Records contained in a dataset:
§

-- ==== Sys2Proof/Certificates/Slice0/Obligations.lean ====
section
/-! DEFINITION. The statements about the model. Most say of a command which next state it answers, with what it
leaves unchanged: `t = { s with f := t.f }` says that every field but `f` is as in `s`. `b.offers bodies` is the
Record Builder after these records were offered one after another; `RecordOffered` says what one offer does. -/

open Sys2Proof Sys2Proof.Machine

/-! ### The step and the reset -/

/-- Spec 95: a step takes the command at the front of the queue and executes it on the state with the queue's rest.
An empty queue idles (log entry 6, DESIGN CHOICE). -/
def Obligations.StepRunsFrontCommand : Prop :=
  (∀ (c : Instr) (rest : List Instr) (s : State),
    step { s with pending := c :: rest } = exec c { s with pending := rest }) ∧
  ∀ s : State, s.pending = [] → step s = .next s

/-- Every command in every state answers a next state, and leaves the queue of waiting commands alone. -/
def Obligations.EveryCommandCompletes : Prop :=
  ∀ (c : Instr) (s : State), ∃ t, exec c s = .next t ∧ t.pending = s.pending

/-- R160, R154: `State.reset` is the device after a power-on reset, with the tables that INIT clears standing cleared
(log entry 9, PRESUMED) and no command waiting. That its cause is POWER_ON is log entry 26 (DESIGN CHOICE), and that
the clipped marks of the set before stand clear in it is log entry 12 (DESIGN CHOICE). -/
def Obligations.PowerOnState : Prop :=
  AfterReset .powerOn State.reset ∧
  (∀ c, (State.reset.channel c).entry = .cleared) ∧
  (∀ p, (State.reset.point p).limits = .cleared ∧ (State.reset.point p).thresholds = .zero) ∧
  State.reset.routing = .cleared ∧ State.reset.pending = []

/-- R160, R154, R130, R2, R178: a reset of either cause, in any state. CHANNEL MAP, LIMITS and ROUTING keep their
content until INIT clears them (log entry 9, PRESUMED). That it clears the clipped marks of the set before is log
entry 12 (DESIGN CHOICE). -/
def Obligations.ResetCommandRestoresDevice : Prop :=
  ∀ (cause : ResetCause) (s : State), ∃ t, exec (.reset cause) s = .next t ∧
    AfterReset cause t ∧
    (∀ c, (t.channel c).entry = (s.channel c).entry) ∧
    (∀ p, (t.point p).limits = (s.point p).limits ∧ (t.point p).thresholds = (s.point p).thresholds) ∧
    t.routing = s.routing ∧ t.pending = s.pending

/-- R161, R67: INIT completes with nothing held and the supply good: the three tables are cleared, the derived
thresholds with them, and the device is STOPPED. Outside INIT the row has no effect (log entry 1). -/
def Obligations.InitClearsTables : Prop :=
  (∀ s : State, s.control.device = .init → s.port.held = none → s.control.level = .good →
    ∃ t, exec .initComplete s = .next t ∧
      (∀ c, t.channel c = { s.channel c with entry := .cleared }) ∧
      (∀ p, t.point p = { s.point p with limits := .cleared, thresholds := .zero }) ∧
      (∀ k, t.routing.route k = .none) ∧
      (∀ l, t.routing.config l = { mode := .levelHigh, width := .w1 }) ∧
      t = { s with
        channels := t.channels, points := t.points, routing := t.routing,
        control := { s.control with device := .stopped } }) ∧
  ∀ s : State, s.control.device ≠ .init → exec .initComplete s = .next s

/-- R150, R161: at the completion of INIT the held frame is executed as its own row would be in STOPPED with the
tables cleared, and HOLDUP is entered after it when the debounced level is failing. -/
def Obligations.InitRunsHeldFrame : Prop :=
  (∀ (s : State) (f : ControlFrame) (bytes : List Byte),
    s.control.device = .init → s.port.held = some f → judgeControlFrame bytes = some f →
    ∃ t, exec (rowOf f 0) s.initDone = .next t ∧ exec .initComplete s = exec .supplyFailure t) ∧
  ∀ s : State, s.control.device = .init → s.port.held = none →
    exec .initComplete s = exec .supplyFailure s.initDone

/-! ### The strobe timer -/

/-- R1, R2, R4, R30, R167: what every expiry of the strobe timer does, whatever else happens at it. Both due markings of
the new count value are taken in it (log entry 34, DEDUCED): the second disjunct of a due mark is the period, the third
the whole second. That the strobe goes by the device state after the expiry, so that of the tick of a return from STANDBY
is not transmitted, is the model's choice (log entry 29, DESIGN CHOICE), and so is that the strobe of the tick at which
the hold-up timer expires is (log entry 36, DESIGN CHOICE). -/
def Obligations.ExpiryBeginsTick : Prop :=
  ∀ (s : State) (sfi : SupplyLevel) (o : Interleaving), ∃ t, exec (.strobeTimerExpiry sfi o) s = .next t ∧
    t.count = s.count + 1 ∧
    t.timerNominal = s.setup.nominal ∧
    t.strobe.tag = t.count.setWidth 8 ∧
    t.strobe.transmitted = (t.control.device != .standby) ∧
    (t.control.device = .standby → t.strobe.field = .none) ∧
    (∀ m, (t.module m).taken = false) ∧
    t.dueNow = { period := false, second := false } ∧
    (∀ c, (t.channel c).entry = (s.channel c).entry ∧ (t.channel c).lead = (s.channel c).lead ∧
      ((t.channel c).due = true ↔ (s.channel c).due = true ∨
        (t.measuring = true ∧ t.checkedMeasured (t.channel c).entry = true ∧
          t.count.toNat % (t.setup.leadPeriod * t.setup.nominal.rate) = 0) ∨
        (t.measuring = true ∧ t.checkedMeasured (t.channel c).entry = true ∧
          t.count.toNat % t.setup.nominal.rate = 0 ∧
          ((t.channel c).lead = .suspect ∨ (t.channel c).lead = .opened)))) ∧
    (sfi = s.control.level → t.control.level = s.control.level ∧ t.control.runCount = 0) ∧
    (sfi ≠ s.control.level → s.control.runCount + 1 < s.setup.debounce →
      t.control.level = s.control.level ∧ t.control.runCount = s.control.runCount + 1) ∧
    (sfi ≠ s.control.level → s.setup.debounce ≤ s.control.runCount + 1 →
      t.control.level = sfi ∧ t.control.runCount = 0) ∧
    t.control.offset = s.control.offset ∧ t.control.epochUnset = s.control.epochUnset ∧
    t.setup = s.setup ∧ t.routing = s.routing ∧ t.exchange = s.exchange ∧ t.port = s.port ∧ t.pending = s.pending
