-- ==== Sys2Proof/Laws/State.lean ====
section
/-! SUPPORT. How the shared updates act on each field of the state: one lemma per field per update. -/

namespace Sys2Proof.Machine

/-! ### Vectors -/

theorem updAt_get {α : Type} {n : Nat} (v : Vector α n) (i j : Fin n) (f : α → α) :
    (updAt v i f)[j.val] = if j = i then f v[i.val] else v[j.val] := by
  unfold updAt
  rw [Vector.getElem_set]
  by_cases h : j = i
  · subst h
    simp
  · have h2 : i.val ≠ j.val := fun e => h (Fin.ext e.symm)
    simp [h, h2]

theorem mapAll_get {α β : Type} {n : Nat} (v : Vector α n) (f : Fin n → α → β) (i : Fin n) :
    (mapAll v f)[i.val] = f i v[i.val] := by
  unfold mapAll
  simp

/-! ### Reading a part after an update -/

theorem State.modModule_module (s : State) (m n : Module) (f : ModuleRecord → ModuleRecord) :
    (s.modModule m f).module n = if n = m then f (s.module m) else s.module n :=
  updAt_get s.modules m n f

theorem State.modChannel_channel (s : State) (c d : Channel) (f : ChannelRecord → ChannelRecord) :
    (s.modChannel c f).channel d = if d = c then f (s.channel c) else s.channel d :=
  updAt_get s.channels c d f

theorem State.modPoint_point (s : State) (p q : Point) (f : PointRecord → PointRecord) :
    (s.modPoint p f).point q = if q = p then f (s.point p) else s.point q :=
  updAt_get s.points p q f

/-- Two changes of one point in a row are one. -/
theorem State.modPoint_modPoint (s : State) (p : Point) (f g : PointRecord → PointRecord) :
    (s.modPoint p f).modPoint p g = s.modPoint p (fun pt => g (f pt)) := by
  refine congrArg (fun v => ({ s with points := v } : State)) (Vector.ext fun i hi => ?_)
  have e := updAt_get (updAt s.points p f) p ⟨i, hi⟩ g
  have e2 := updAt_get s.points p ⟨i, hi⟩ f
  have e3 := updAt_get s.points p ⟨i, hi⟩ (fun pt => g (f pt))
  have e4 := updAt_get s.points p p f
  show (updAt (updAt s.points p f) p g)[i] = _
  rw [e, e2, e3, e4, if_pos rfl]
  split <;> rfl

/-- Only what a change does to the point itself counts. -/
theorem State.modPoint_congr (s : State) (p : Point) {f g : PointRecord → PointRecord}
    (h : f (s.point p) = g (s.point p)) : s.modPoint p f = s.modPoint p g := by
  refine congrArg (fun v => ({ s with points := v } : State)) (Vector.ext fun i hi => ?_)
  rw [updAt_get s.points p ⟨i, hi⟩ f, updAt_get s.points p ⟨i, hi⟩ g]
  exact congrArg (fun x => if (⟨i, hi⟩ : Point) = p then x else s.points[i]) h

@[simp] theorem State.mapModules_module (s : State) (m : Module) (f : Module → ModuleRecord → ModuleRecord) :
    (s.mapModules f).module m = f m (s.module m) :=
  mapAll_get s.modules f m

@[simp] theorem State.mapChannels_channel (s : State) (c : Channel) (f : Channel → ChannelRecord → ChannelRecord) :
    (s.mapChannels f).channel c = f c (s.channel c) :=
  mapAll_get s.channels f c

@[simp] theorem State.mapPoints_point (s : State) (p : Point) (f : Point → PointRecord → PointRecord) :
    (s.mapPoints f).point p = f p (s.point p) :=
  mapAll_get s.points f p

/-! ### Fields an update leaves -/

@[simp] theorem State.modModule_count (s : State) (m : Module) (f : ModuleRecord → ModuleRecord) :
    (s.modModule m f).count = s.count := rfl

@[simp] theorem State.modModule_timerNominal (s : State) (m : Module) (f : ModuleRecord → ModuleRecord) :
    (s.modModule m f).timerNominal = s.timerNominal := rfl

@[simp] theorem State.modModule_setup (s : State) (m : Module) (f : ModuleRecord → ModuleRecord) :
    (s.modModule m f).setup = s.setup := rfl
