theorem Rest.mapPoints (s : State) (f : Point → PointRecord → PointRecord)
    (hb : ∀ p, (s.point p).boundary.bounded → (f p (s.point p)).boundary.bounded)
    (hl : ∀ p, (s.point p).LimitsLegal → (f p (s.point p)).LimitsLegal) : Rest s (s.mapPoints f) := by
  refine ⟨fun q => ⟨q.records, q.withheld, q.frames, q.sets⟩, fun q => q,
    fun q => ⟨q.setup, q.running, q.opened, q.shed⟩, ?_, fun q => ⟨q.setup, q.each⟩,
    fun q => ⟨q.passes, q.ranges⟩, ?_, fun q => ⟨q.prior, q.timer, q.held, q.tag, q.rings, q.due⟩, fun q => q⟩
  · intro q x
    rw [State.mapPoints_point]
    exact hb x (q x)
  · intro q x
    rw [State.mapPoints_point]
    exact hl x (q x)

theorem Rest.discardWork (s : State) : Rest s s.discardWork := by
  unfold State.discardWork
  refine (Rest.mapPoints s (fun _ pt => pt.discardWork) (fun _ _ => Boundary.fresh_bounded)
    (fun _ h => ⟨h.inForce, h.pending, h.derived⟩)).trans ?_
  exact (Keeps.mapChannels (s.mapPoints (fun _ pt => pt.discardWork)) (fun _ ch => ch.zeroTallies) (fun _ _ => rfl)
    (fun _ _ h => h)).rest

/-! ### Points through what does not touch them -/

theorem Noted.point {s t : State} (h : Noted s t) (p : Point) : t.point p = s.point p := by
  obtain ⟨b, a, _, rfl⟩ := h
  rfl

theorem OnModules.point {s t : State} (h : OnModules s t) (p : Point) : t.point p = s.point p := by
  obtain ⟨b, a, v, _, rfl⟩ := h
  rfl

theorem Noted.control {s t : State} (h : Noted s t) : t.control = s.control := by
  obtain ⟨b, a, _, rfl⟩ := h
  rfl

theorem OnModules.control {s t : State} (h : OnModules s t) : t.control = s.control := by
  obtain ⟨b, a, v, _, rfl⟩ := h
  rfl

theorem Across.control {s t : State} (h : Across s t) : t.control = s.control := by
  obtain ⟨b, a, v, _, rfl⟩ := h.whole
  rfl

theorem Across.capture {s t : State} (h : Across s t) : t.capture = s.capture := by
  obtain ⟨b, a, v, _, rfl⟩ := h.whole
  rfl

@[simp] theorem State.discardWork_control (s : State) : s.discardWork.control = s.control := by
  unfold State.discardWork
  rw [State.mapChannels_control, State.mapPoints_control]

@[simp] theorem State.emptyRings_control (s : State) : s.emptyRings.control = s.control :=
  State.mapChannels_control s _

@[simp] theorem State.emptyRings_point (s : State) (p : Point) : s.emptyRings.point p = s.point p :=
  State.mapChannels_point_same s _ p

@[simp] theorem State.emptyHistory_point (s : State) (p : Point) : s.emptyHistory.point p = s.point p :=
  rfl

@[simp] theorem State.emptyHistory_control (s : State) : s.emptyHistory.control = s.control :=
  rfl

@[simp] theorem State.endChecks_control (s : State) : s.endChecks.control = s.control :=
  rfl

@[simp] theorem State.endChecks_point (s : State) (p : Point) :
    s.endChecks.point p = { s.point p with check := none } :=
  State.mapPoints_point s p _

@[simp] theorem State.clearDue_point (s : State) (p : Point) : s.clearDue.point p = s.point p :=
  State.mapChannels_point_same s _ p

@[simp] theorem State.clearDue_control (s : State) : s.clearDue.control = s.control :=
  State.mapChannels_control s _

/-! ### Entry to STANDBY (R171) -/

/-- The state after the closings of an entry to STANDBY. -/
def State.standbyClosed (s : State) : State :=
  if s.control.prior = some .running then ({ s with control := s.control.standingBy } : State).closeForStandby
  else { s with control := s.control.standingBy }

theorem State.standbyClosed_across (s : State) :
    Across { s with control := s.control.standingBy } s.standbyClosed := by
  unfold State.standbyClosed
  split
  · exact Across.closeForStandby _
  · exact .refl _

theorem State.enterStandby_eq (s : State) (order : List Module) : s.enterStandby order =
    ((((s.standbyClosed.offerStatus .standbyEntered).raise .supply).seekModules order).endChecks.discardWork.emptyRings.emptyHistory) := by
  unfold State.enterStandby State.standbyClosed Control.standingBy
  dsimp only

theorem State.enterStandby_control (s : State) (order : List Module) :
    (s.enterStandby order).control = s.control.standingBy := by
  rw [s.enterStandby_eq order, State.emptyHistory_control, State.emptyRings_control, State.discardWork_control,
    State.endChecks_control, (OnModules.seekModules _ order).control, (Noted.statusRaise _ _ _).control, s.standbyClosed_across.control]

§

§ TASK ITEM
Lines to set down from above: the line with "refine ⟨fun q", the line with "Across s t) : t.control", and every line between, each exactly as written.

§ RESULT OF THE EXERCISE
  refine ⟨fun q => ⟨q.records, q.withheld, q.frames, q.sets⟩, fun q => q,
    fun q => ⟨q.setup, q.running, q.opened, q.shed⟩, ?_, fun q => ⟨q.setup, q.each⟩,
    fun q => ⟨q.passes, q.ranges⟩, ?_, fun q => ⟨q.prior, q.timer, q.held, q.tag, q.rings, q.due⟩, fun q => q⟩
  · intro q x
    rw [State.mapPoints_point]
    exact hb x (q x)
  · intro q x
    rw [State.mapPoints_point]
    exact hl x (q x)

theorem Rest.discardWork (s : State) : Rest s s.discardWork := by
  unfold State.discardWork
  refine (Rest.mapPoints s (fun _ pt => pt.discardWork) (fun _ _ => Boundary.fresh_bounded)
    (fun _ h => ⟨h.inForce, h.pending, h.derived⟩)).trans ?_
  exact (Keeps.mapChannels (s.mapPoints (fun _ pt => pt.discardWork)) (fun _ ch => ch.zeroTallies) (fun _ _ => rfl)
    (fun _ _ h => h)).rest

/-! ### Points through what does not touch them -/

theorem Noted.point {s t : State} (h : Noted s t) (p : Point) : t.point p = s.point p := by
  obtain ⟨b, a, _, rfl⟩ := h
  rfl

theorem OnModules.point {s t : State} (h : OnModules s t) (p : Point) : t.point p = s.point p := by
  obtain ⟨b, a, v, _, rfl⟩ := h
  rfl

theorem Noted.control {s t : State} (h : Noted s t) : t.control = s.control := by
  obtain ⟨b, a, _, rfl⟩ := h
  rfl

theorem OnModules.control {s t : State} (h : OnModules s t) : t.control = s.control := by
  obtain ⟨b, a, v, _, rfl⟩ := h
  rfl

theorem Across.control {s t : State} (h : Across s t) : t.control = s.control := by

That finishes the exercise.